» **Input for this task**
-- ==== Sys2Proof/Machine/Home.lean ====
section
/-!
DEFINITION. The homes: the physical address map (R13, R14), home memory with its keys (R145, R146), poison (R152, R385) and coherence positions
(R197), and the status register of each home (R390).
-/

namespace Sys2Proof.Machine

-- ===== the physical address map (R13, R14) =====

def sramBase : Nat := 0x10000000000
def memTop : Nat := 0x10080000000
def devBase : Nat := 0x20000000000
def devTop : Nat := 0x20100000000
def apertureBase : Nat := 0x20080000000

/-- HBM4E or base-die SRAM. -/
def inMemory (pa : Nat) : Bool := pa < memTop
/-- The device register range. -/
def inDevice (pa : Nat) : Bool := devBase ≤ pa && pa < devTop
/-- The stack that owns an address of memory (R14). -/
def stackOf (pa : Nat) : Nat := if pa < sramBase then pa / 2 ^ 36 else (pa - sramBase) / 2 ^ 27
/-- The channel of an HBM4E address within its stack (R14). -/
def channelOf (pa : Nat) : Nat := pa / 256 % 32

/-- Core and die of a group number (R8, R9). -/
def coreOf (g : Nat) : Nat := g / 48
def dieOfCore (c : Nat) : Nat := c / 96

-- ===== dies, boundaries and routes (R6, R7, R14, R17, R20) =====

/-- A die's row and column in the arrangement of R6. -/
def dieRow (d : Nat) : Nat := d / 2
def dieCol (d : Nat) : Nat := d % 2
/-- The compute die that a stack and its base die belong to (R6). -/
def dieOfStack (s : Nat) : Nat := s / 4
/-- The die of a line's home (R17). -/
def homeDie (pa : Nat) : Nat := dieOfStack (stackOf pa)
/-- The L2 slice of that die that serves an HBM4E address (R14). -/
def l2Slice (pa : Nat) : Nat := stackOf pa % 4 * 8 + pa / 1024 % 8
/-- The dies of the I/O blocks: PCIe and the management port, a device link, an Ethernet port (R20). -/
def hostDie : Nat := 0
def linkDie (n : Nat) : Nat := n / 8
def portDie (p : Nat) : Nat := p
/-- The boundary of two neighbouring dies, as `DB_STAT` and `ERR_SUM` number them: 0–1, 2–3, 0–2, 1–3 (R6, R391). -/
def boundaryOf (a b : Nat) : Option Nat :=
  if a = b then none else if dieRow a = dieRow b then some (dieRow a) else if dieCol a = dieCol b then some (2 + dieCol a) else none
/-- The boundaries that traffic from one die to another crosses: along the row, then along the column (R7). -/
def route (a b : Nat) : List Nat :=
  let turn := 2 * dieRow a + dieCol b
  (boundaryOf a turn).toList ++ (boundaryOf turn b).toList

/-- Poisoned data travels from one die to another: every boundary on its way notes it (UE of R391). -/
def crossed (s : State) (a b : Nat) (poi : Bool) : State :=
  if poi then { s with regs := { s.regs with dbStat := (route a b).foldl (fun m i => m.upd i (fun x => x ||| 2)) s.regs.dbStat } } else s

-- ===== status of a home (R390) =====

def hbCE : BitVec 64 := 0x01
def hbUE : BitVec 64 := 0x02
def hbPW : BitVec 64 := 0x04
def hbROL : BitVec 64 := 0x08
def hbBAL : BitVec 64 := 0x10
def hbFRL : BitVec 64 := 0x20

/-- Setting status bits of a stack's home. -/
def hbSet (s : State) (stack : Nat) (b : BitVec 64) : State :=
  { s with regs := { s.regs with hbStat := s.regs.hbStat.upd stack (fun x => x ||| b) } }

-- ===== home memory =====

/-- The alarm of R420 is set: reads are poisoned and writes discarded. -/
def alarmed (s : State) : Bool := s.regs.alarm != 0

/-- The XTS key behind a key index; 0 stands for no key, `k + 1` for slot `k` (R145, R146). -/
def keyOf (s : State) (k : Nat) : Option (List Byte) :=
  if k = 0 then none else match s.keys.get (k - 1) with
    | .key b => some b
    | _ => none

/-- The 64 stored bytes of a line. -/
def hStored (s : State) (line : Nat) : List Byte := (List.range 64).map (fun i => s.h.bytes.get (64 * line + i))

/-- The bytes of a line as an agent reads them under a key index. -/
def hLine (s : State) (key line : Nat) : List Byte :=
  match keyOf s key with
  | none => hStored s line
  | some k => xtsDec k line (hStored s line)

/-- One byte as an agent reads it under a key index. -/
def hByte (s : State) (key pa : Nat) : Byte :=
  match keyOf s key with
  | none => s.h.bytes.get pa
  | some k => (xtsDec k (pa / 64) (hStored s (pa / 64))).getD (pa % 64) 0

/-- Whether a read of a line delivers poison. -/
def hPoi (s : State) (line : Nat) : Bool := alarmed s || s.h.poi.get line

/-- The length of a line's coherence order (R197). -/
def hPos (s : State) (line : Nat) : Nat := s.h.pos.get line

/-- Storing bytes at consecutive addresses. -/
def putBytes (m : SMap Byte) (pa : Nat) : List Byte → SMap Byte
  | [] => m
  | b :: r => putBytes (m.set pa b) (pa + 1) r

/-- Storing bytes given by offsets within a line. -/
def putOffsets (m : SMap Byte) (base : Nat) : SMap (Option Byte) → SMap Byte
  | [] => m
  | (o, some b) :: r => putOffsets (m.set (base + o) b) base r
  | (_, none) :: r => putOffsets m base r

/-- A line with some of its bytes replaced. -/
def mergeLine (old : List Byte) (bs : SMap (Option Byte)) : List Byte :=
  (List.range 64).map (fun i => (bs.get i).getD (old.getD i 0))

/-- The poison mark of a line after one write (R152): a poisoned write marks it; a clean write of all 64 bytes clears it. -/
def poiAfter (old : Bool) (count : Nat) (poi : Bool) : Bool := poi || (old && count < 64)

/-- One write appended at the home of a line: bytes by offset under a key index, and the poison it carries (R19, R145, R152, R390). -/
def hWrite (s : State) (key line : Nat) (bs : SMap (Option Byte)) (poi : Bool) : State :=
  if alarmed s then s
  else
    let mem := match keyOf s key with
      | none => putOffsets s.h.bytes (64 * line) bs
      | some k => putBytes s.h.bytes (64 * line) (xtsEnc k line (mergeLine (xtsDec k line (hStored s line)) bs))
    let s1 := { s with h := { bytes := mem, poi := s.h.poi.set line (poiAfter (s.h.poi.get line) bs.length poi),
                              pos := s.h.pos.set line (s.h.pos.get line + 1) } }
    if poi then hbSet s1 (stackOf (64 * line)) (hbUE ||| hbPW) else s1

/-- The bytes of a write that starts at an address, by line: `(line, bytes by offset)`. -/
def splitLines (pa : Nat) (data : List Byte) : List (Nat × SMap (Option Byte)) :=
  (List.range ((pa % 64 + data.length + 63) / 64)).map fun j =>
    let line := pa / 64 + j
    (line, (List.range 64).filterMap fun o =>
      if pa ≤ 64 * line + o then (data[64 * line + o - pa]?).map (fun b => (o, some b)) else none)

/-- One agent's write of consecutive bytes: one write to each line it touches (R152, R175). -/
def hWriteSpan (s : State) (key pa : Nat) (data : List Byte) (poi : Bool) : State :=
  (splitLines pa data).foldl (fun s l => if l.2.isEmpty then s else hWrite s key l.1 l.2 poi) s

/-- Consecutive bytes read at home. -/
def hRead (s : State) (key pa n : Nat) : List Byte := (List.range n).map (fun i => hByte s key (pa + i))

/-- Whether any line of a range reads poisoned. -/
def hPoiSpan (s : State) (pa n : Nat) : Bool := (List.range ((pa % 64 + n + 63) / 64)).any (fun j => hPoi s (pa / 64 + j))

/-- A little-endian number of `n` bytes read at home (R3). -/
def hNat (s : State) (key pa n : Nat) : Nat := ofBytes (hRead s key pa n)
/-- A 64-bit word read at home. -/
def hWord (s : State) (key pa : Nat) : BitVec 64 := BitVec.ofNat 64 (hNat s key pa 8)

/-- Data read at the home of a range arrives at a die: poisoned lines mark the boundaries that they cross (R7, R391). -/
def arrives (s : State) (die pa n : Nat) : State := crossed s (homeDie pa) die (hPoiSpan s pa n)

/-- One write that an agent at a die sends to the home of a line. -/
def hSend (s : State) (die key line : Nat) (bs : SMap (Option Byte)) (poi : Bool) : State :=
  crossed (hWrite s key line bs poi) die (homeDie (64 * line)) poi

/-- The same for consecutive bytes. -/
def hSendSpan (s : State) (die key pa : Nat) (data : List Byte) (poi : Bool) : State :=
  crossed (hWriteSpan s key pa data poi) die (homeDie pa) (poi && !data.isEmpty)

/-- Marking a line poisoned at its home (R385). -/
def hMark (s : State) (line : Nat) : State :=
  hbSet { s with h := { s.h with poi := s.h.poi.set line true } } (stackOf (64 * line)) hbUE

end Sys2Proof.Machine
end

---

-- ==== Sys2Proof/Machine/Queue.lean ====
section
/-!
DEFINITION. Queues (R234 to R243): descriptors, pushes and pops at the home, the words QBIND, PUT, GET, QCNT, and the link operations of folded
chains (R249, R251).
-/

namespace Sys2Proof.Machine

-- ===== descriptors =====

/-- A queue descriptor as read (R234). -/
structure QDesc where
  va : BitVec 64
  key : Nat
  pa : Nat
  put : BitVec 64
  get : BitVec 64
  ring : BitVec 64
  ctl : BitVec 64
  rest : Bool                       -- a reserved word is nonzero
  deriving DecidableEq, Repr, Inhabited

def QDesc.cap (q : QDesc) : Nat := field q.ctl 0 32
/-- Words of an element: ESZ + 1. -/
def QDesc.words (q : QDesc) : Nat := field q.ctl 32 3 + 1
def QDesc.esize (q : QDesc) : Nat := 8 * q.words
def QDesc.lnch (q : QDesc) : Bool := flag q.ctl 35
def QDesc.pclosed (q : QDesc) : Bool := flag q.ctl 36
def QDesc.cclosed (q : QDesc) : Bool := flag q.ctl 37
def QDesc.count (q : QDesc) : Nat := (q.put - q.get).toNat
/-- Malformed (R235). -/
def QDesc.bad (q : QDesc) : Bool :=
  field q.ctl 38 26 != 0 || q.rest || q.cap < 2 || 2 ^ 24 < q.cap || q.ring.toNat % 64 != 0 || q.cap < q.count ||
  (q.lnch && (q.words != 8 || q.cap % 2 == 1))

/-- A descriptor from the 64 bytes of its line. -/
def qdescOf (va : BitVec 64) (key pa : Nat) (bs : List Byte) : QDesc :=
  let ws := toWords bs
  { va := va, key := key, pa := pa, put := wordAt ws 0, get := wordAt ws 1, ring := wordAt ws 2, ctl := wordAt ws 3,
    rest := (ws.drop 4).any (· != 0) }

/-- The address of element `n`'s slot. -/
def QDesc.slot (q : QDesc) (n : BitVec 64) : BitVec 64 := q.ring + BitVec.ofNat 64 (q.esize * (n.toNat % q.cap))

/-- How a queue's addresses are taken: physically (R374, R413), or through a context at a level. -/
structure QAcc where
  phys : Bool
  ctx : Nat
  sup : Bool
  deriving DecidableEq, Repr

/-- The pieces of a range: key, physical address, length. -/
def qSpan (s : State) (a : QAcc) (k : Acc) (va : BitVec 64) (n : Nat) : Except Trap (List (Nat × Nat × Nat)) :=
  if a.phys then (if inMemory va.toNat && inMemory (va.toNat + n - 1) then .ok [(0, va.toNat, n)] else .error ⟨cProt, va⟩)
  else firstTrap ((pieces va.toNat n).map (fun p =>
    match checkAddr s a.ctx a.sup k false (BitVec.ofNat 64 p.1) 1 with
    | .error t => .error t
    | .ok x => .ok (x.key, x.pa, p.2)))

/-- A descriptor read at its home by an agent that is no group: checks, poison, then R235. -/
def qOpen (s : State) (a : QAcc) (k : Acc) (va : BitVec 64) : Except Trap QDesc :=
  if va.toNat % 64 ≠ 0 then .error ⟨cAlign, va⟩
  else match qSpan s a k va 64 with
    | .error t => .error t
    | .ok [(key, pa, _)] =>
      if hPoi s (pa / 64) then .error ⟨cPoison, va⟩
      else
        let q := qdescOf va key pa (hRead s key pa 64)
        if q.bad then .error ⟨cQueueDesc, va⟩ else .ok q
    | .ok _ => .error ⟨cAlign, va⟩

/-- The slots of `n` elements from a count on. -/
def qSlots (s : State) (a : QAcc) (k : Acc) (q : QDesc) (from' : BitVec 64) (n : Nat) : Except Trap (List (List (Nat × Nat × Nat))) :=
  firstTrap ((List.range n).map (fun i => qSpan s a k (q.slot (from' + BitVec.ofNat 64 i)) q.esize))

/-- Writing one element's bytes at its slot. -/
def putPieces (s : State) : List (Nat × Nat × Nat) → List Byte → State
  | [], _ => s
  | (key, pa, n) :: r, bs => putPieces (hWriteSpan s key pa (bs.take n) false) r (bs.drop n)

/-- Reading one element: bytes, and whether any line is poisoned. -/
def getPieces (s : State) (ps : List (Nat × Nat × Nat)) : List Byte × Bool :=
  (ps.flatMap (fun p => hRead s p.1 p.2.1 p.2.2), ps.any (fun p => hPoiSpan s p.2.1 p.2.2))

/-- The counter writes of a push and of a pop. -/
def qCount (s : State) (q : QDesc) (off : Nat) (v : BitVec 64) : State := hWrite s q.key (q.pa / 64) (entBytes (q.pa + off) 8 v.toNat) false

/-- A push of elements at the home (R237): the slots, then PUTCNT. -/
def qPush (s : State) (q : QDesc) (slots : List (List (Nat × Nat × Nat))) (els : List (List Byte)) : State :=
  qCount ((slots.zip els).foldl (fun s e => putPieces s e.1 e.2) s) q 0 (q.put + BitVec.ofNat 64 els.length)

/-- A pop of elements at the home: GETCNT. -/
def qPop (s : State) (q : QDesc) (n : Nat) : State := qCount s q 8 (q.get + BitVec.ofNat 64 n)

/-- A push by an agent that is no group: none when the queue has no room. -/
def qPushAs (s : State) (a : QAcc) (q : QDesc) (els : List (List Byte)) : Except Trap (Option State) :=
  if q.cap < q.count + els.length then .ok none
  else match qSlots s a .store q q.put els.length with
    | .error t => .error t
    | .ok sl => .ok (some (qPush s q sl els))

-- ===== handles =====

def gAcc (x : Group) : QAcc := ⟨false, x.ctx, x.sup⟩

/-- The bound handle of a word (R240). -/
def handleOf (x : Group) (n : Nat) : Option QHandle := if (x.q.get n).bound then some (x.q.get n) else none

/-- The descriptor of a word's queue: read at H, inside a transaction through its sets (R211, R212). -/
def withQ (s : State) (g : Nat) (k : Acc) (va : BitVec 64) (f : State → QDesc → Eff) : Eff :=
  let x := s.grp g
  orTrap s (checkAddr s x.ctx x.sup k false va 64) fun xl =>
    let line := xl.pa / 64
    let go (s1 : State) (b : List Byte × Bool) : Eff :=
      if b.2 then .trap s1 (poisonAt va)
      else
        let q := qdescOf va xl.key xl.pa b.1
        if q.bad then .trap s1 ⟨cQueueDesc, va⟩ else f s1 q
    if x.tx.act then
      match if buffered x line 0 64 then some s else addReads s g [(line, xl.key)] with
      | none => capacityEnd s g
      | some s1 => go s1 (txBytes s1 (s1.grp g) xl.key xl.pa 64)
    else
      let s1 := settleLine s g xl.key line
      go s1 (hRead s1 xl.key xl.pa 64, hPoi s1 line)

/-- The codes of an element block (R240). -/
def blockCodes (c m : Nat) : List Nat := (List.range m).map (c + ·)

» **Task statement**
Your answer should consist solely of the lines above from the line with "let q := qdescOf va xl.key xl.pa b.1" to the line with "block (R240). -/", both included, reproduced exactly.

» **Completed exercise**
        let q := qdescOf va xl.key xl.pa b.1
        if q.bad then .trap s1 ⟨cQueueDesc, va⟩ else f s1 q
    if x.tx.act then
      match if buffered x line 0 64 then some s else addReads s g [(line, xl.key)] with
      | none => capacityEnd s g
      | some s1 => go s1 (txBytes s1 (s1.grp g) xl.key xl.pa 64)
    else
      let s1 := settleLine s g xl.key line
      go s1 (hRead s1 xl.key xl.pa 64, hPoi s1 line)

/-- The codes of an element block (R240). -/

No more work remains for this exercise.